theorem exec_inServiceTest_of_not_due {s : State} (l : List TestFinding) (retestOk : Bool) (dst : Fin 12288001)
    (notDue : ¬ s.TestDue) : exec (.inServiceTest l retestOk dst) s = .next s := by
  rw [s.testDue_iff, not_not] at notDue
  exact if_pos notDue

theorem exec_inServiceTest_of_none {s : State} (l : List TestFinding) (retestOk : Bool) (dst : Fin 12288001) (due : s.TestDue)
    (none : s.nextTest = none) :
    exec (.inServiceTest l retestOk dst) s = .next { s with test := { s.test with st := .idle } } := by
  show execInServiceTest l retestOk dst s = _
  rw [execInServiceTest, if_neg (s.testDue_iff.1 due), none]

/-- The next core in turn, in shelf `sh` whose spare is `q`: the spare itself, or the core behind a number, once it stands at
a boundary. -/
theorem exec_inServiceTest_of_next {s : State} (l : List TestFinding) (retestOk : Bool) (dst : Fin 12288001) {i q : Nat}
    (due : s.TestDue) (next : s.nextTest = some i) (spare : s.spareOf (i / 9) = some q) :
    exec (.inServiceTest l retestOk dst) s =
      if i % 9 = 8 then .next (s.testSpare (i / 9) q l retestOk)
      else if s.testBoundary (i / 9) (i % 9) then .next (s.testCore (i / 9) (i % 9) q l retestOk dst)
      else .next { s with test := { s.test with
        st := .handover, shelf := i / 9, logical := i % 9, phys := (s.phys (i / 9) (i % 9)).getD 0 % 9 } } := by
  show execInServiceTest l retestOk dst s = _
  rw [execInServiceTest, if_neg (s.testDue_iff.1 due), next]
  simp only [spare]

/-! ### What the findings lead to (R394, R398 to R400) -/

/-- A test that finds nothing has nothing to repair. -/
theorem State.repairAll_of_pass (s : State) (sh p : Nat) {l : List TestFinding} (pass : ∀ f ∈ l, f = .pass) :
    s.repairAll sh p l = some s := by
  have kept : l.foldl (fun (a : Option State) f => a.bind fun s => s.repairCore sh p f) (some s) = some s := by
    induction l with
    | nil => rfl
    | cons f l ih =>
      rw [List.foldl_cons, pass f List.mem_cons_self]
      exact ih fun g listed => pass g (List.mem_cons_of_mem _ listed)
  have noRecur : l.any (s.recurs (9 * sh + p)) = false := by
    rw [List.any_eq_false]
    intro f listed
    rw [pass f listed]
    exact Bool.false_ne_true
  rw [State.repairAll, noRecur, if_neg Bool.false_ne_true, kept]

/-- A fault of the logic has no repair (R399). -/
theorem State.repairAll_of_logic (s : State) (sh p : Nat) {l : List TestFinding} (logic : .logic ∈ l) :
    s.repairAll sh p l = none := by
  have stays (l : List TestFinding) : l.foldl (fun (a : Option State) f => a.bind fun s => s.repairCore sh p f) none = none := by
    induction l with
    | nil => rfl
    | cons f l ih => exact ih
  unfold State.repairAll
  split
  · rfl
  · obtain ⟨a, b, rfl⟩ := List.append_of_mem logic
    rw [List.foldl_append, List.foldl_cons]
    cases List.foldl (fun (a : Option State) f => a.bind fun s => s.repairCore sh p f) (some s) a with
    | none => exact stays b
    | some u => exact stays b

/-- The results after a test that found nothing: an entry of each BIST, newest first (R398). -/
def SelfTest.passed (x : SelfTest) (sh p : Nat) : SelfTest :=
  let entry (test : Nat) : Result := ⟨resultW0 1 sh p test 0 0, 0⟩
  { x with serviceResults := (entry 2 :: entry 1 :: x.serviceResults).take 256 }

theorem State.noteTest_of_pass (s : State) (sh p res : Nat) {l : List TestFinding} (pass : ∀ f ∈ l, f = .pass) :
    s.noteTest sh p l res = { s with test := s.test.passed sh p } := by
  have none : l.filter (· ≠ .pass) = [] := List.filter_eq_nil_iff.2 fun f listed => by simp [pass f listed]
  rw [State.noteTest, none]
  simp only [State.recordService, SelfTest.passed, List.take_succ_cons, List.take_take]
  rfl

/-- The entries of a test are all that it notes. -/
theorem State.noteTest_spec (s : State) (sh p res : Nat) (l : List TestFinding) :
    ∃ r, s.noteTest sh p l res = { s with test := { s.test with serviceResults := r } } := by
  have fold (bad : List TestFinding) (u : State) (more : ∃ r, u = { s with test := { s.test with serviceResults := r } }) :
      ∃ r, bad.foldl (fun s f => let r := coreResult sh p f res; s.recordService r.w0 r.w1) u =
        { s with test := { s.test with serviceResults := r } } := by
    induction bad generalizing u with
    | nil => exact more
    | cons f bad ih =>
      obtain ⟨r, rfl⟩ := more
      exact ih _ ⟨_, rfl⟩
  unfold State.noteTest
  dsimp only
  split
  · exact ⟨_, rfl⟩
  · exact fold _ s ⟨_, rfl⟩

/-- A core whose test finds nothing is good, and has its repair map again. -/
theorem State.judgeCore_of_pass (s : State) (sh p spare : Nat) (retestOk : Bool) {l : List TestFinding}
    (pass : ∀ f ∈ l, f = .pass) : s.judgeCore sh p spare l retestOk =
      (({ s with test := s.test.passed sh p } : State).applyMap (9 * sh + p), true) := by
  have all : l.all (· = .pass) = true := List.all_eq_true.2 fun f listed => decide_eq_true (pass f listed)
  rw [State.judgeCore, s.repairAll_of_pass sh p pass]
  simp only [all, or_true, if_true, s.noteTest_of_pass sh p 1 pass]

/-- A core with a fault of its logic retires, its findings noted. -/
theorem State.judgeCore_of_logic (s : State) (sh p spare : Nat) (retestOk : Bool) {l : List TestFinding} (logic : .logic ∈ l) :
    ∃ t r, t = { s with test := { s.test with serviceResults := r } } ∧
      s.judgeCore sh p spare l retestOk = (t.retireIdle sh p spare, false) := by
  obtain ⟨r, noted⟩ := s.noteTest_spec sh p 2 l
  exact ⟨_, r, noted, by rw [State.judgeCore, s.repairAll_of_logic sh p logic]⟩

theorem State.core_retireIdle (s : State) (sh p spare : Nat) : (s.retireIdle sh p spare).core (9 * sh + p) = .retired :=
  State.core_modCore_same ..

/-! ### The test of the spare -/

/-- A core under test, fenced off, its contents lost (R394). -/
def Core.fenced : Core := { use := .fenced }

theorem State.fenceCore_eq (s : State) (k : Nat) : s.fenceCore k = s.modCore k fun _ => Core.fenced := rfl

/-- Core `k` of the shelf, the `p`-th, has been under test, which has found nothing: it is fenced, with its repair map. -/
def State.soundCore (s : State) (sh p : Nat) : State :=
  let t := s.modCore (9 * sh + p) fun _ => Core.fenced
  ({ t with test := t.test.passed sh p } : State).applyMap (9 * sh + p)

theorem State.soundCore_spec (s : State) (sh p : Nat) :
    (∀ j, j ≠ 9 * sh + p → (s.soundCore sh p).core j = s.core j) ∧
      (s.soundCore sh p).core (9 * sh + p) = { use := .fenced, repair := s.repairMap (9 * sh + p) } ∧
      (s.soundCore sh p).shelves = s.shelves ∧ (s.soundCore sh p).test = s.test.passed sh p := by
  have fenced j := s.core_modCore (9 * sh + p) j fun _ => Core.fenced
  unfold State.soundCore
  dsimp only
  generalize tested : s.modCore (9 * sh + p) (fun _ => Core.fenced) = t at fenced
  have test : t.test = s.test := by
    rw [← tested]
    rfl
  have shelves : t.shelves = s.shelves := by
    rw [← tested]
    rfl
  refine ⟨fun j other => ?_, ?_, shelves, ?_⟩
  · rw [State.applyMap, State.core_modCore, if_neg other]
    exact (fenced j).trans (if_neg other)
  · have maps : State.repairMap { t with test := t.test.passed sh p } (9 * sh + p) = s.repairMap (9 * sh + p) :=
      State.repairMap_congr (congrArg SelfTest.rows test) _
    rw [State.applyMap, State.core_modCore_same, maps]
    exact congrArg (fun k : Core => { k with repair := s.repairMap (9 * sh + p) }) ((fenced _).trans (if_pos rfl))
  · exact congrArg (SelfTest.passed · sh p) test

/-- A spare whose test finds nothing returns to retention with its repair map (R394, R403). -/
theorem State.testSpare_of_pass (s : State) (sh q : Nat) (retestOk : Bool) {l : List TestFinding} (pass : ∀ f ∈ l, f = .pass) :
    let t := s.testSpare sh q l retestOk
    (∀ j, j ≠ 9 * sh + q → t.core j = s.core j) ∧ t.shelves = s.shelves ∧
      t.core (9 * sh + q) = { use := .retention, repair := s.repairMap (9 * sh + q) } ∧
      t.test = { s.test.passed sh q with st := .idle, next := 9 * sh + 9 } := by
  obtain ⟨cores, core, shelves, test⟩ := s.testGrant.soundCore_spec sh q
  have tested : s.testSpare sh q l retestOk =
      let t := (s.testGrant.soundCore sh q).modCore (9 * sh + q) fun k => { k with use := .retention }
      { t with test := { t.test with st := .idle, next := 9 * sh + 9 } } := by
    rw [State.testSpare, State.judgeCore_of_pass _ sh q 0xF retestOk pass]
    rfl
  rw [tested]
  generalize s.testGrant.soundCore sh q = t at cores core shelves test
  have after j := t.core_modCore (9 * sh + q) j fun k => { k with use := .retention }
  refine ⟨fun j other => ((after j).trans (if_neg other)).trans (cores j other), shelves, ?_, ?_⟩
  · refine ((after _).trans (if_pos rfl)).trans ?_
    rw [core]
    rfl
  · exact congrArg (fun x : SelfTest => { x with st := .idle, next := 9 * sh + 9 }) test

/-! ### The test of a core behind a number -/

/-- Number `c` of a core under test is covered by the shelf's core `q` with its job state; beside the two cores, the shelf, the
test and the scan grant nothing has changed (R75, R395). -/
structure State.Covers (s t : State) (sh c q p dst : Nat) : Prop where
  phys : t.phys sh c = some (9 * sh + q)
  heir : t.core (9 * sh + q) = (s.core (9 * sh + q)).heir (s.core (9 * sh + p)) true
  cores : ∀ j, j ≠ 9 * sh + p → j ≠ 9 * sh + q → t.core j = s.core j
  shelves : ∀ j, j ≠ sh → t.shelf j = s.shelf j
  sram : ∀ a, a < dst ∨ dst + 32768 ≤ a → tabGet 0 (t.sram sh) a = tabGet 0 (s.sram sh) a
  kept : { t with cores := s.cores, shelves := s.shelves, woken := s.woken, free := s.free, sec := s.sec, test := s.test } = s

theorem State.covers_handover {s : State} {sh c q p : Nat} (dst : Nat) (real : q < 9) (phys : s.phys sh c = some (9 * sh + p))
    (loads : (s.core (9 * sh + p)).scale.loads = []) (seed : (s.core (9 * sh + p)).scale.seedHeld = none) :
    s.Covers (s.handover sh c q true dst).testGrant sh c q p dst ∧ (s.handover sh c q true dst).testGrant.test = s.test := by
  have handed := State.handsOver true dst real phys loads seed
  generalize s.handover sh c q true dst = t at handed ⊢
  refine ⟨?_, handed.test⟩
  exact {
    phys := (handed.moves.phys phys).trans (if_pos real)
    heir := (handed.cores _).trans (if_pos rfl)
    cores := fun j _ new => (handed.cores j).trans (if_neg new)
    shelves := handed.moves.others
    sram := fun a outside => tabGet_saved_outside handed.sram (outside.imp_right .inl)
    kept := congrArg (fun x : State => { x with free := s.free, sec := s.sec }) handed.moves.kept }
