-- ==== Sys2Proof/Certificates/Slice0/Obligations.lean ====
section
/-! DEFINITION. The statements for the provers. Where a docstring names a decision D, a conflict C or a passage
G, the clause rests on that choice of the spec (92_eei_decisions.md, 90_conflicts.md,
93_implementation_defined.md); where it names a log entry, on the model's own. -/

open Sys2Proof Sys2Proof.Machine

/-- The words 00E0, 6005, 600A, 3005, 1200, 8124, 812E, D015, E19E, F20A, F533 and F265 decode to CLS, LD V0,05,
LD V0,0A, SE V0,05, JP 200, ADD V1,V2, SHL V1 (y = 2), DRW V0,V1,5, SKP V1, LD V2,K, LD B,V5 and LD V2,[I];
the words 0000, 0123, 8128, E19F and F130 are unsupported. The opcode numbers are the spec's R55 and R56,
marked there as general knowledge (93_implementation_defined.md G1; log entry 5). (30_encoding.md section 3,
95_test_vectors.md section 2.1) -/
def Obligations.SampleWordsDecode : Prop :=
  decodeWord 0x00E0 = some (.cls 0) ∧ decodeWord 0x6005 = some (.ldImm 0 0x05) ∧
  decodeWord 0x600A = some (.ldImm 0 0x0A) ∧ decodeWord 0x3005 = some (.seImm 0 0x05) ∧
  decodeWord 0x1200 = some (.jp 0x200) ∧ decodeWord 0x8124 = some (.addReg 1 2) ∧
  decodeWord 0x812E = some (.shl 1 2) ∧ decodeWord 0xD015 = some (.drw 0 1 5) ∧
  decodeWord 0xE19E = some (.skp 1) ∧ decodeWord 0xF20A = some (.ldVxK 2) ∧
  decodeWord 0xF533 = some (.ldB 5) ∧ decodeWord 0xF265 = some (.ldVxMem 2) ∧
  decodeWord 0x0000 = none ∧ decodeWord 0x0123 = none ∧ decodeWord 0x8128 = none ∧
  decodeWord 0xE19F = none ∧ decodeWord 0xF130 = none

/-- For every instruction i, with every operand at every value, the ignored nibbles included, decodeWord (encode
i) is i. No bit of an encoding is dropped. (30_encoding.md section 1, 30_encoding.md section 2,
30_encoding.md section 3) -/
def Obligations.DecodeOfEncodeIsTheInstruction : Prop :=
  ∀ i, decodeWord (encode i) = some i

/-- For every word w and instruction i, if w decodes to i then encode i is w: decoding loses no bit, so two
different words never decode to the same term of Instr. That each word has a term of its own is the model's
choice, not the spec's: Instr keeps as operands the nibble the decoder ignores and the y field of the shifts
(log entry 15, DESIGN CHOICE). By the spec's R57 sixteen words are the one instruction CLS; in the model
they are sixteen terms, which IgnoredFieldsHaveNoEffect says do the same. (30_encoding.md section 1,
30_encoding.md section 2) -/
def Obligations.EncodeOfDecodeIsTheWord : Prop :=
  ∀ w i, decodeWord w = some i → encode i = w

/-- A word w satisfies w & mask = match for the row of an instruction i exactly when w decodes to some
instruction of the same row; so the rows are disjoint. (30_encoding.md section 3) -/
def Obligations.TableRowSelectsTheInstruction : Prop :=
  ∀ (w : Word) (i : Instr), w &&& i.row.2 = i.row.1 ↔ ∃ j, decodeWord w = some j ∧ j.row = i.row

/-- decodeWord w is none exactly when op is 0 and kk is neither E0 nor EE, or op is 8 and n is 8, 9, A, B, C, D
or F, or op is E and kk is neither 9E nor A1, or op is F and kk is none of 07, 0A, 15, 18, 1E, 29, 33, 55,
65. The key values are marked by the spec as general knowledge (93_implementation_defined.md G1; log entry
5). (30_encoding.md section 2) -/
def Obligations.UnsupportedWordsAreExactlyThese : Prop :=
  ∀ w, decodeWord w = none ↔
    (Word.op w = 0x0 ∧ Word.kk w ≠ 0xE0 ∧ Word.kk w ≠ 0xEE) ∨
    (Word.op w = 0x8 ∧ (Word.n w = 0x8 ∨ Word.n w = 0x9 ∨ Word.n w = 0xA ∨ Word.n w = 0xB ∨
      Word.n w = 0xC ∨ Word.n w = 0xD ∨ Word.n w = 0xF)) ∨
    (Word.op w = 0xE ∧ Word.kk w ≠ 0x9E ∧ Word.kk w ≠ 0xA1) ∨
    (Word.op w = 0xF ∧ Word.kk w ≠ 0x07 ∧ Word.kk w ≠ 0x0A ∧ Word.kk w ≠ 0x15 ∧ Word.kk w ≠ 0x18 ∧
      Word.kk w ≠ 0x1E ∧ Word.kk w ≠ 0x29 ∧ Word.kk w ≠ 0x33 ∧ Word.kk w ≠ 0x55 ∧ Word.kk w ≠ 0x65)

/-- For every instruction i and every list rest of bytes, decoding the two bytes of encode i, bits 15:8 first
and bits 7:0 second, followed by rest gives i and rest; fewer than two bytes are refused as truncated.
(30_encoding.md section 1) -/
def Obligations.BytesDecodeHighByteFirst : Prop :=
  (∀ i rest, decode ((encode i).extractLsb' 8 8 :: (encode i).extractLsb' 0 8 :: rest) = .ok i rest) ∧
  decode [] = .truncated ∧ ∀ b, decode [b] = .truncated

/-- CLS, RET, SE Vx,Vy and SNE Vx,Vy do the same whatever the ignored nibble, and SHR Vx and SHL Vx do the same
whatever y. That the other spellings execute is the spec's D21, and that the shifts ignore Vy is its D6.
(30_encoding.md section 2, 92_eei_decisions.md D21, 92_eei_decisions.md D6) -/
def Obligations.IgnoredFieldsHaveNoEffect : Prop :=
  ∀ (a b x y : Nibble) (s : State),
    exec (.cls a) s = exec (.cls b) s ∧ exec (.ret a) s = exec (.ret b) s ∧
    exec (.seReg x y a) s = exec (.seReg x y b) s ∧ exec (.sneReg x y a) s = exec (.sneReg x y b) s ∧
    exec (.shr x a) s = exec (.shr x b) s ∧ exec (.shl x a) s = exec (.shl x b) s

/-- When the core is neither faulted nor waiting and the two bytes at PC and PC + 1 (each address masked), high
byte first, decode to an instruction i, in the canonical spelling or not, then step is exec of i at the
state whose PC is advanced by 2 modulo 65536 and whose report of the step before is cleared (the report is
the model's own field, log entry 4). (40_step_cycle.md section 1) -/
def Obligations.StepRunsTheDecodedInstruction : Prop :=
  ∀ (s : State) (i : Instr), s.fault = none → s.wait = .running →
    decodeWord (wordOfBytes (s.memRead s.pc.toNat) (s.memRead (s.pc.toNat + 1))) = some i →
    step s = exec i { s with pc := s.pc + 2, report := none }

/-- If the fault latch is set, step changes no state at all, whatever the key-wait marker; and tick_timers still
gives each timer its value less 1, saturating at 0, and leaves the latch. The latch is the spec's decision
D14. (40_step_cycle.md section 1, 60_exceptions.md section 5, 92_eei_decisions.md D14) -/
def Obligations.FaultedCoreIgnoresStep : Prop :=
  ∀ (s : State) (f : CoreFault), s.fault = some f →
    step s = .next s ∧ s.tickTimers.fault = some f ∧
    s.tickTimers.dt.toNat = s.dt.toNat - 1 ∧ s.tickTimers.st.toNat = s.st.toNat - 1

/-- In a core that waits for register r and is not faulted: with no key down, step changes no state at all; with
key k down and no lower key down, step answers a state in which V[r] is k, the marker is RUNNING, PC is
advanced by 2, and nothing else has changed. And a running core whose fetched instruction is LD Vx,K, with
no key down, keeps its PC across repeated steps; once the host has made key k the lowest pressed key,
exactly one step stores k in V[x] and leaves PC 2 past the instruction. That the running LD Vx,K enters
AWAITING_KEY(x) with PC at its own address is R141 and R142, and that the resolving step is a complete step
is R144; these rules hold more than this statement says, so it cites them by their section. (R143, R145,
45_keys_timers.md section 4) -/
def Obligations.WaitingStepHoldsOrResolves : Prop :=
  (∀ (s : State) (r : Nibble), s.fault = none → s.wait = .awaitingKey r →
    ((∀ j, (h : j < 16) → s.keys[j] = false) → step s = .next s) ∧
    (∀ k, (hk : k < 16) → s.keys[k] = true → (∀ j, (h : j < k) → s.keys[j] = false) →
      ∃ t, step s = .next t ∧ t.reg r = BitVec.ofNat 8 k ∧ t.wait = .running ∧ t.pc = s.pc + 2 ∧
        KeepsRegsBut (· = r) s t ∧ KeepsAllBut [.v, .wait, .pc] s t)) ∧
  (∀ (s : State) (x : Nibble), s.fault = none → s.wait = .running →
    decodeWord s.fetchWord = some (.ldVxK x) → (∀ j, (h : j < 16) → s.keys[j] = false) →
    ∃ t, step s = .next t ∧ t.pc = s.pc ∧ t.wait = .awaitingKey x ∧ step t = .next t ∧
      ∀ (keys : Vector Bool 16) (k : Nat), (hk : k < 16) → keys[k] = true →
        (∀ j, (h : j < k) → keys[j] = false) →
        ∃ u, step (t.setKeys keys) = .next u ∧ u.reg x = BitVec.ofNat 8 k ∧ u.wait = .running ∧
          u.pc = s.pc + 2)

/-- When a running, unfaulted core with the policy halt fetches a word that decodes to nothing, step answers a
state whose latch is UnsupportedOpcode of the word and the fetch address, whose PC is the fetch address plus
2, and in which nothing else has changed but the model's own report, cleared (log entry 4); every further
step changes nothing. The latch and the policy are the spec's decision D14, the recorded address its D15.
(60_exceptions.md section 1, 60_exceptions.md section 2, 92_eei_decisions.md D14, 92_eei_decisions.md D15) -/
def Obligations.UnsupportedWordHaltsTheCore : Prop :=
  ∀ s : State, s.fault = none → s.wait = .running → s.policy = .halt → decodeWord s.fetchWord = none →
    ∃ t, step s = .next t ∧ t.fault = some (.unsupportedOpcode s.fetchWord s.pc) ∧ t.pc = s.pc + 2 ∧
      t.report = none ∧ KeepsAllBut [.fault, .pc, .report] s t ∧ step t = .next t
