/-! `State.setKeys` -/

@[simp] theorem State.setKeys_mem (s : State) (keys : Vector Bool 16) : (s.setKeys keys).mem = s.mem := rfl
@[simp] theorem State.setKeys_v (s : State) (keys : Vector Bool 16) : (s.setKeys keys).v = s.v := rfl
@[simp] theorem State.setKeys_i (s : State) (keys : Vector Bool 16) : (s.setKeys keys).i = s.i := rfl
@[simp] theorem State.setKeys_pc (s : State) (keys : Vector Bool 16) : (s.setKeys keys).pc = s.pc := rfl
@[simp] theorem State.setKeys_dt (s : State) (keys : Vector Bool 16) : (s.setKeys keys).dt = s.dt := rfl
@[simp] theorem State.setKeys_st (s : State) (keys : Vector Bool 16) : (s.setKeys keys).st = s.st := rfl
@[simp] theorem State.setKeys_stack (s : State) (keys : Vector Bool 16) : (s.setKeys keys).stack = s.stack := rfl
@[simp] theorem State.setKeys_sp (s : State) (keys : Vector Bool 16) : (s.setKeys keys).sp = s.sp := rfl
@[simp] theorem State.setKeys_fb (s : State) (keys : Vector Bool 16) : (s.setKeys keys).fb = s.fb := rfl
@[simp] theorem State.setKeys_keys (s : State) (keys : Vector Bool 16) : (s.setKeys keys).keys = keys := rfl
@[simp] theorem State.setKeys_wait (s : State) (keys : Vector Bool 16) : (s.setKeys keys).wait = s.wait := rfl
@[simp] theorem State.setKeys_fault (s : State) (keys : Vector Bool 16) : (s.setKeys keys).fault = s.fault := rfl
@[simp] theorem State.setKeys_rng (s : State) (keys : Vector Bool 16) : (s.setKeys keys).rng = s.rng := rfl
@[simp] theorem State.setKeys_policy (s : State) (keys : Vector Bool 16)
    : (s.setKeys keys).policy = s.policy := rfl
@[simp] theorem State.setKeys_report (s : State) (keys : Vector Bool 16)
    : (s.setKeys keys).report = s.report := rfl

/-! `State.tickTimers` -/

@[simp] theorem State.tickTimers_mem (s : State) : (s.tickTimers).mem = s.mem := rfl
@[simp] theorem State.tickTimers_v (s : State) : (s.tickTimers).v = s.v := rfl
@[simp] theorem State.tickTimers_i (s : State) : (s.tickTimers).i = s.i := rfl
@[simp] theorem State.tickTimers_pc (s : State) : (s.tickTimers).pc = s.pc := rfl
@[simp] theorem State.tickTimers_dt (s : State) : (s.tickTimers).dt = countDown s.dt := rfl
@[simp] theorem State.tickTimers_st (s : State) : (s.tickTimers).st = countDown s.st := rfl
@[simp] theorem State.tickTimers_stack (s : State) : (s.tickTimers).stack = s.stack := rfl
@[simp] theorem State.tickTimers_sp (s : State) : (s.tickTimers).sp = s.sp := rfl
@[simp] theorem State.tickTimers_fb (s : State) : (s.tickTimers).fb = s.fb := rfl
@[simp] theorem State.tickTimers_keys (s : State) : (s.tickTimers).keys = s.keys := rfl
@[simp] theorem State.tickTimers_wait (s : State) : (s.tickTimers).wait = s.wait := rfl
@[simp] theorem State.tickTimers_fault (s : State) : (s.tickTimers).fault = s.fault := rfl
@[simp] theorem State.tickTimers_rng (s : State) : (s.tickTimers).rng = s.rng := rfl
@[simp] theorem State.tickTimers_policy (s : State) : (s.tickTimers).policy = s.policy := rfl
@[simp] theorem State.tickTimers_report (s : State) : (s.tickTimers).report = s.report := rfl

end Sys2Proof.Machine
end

------

## WHAT IS BEING ASKED
From the entries above, write out only the lines starting at the line that holds "they are sixteen" and ending at the line that holds "9, A, B, C, D", keeping both and matching them exactly.

## ANSWER FOR THIS EXERCISE
they are sixteen terms, which IgnoredFieldsHaveNoEffect says do the same. (30_encoding.md section 1,
30_encoding.md section 2) -/
def Obligations.EncodeOfDecodeIsTheWord : Prop :=
  ∀ w i, decodeWord w = some i → encode i = w

/-- A word w satisfies w & mask = match for the row of an instruction i exactly when w decodes to some
instruction of the same row; so the rows are disjoint. (30_encoding.md section 3) -/
def Obligations.TableRowSelectsTheInstruction : Prop :=
  ∀ (w : Word) (i : Instr), w &&& i.row.2 = i.row.1 ↔ ∃ j, decodeWord w = some j ∧ j.row = i.row

/-- decodeWord w is none exactly when op is 0 and kk is neither E0 nor EE, or op is 8 and n is 8, 9, A, B, C, D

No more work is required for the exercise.